-- ==== Sys2Proof/Machine/Mem.lean ====
section
/-! DEFINITION. Virtual addresses: the walk, the cluster TLB, the checks of an access in their order, and loads, stores and
atomics at the L1, at the home slice and beside the channel. -/

namespace Sys2Proof.Machine

/-! ### Translations (R321) -/

/-- The cluster TLB's entry for an address, if any (R321). -/
def tlbFind (t : List TlbEntry) (vf va : Nat) : Option TlbEntry :=
  t.find? (fun e => e.vf == vf && e.page == (if e.large then va / 2 ^ 29 else va / 2 ^ 16))

/-- The key under which a cluster's TLB holds a context's middle-level entry for an address (R321). -/
def midKey (vf va : Nat) : Nat := vf * 2 ^ 64 + va / 2 ^ 29

/-- A translation for a context through a cluster's TLB, by a final entry or from a middle-level one, or past it. -/
def State.translate (s : State) (vf : Nat) (cl : Option Nat) (va : Nat) : Walk :=
  match cl.bind (fun n => tlbFind (s.cluster n).tlb vf va) with
  | some e => .leaf e.pte e.entry e.large
  | none => match cl.bind (fun n => kvFind (s.cluster n).mids (midKey vf va)) with
    | some e2 => s.walkLeaf e2 va
    | none => s.walk (s.ctx vf).root va

/-- At most 4,096 entries for 64 KiB pages and 64 for 512 MiB pages; a new entry replaces the oldest (R321). -/
def tlbAdd (t : List TlbEntry) (e : TlbEntry) : List TlbEntry :=
  let same := t.filter (fun x => x.large == e.large)
  let other := t.filter (fun x => x.large != e.large)
  other ++ same.drop (same.length + 1 - (if e.large then 64 else 4096)) ++ [e]

/-- At most 256 middle-level entries; which one a new one replaces, the spec does not say (log 61). -/
def midAdd (m : KV Word) (k : Nat) (e : Word) : KV Word :=
  if (kvFind m k).isSome then m else kvSet (m.drop (m.length + 1 - 256)) k e

/-- The lines of the table entries that a walk reads, which a middle-level entry that the cluster holds shortens (R317, R321). -/
def State.walkLines (s : State) (vf : Nat) (cl : Option Nat) (va pte : Nat) (large : Bool) : List Nat :=
  if (cl.bind (fun n => kvFind (s.cluster n).mids (midKey vf va))).isSome then [lineOf pte]
  else
    let p1 := (s.ctx vf).root + 8 * (va / 2 ^ 42 % 2 ^ 15)
    [lineOf p1] ++ (if large then [] else [lineOf (pteFrame (s.home64 p1) + 8 * (va / 2 ^ 29 % 2 ^ 13))]) ++ [lineOf pte]
/-- A walk reads them at their controllers, on the VF's behalf, as far as their slices do not hold them (R372). -/
def State.chargeWalk (s : State) (vf : Nat) (cl : Option Nat) (va pte : Nat) (large : Bool) : State :=
  if (cl.bind (fun n => tlbFind (s.cluster n).tlb vf va)).isSome then s
  else ((s.walkLines vf cl va pte large).filter (fun l => (kvFind s.l2 l).isNone)).foldl (fun t l => t.meterLine vf l) s

/-- A translation is used: it enters the TLB, and its page the context's recorded set (R321, R364). -/
def State.noteUse (s : State) (vf : Nat) (cl : Option Nat) (va pte : Nat) (entry : Word) (large : Bool) : State :=
  let s := s.chargeWalk vf cl va pte large
  let s1 := match cl with
    | some n =>
      match tlbFind (s.cluster n).tlb vf va with
      | some _ => s
      | none => s.modCluster n (fun c => { c with
          tlb := tlbAdd c.tlb (TlbEntry.mk vf (if large then va / 2 ^ 29 else va / 2 ^ 16) pte entry large)
          mids := match (if large then none else s.midEntry (s.ctx vf).root va) with
            | some e2 => midAdd c.mids (midKey vf va) e2
            | none => c.mids })
    | none => s
  s1.modCtx vf (fun c => { c with recordedSet := addOnce c.recordedSet (va / 2 ^ 16) })

/-- Sets A, and D for a write, with an indivisible OR at the entry's home (R319). -/
def State.setAD (s : State) (vf pte : Nat) (write : Bool) : State :=
  let e := s.home64 pte
  let e' := e ||| (if write then 0x60 else 0x20)
  if e = e' then s else s.writeHome vf (numBytes pte 8 e'.toNat)

/-! ### Peers' memory (R381, R382) -/

def aclByte (e : AclEntry) (k : Nat) : Nat := (e.q1.extractLsb' (8 * k) 8).toNat
/-- A valid entry: V set, reserved bits zero, LIMIT not below BASE. -/
def AclEntry.valid (e : AclEntry) : Bool :=
  e.q1.getLsbD 32 && e.q1.extractLsb' 36 28 == 0 && !e.q1.getLsbD 16 && decide (aclByte e 0 < 192) &&
    e.q2 &&& 0xFFF000000000FFFF == 0 && e.q3 &&& 0xFFF000000000FFFF == 0 && decide (e.q2.toNat ≤ e.q3.toNat)
/-- The entry opens bytes to reads, writes, or both. -/
def AclEntry.opens (e : AclEntry) (ofs n : Nat) (rd wr : Bool) : Bool :=
  e.valid && decide (e.q2.toNat ≤ ofs) && decide (ofs + n ≤ e.q3.toNat + 65536) &&
    (!rd || e.q1.getLsbD 33) && (!wr || e.q1.getLsbD 34)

WHAT YOU ARE ASKED TO DO – The lines you need run from the one containing "e.q1.getLsbD 32 &&" to the end of the listing. Output exactly those, both ends included.

RESULT OF THE TASK –
  e.q1.getLsbD 32 && e.q1.extractLsb' 36 28 == 0 && !e.q1.getLsbD 16 && decide (aclByte e 0 < 192) &&
    e.q2 &&& 0xFFF000000000FFFF == 0 && e.q3 &&& 0xFFF000000000FFFF == 0 && decide (e.q2.toNat ≤ e.q3.toNat)
/-- The entry opens bytes to reads, writes, or both. -/
def AclEntry.opens (e : AclEntry) (ofs n : Nat) (rd wr : Bool) : Bool :=
  e.valid && decide (e.q2.toNat ≤ ofs) && decide (ofs + n ≤ e.q3.toNat + 65536) &&
    (!rd || e.q1.getLsbD 33) && (!wr || e.q1.getLsbD 34)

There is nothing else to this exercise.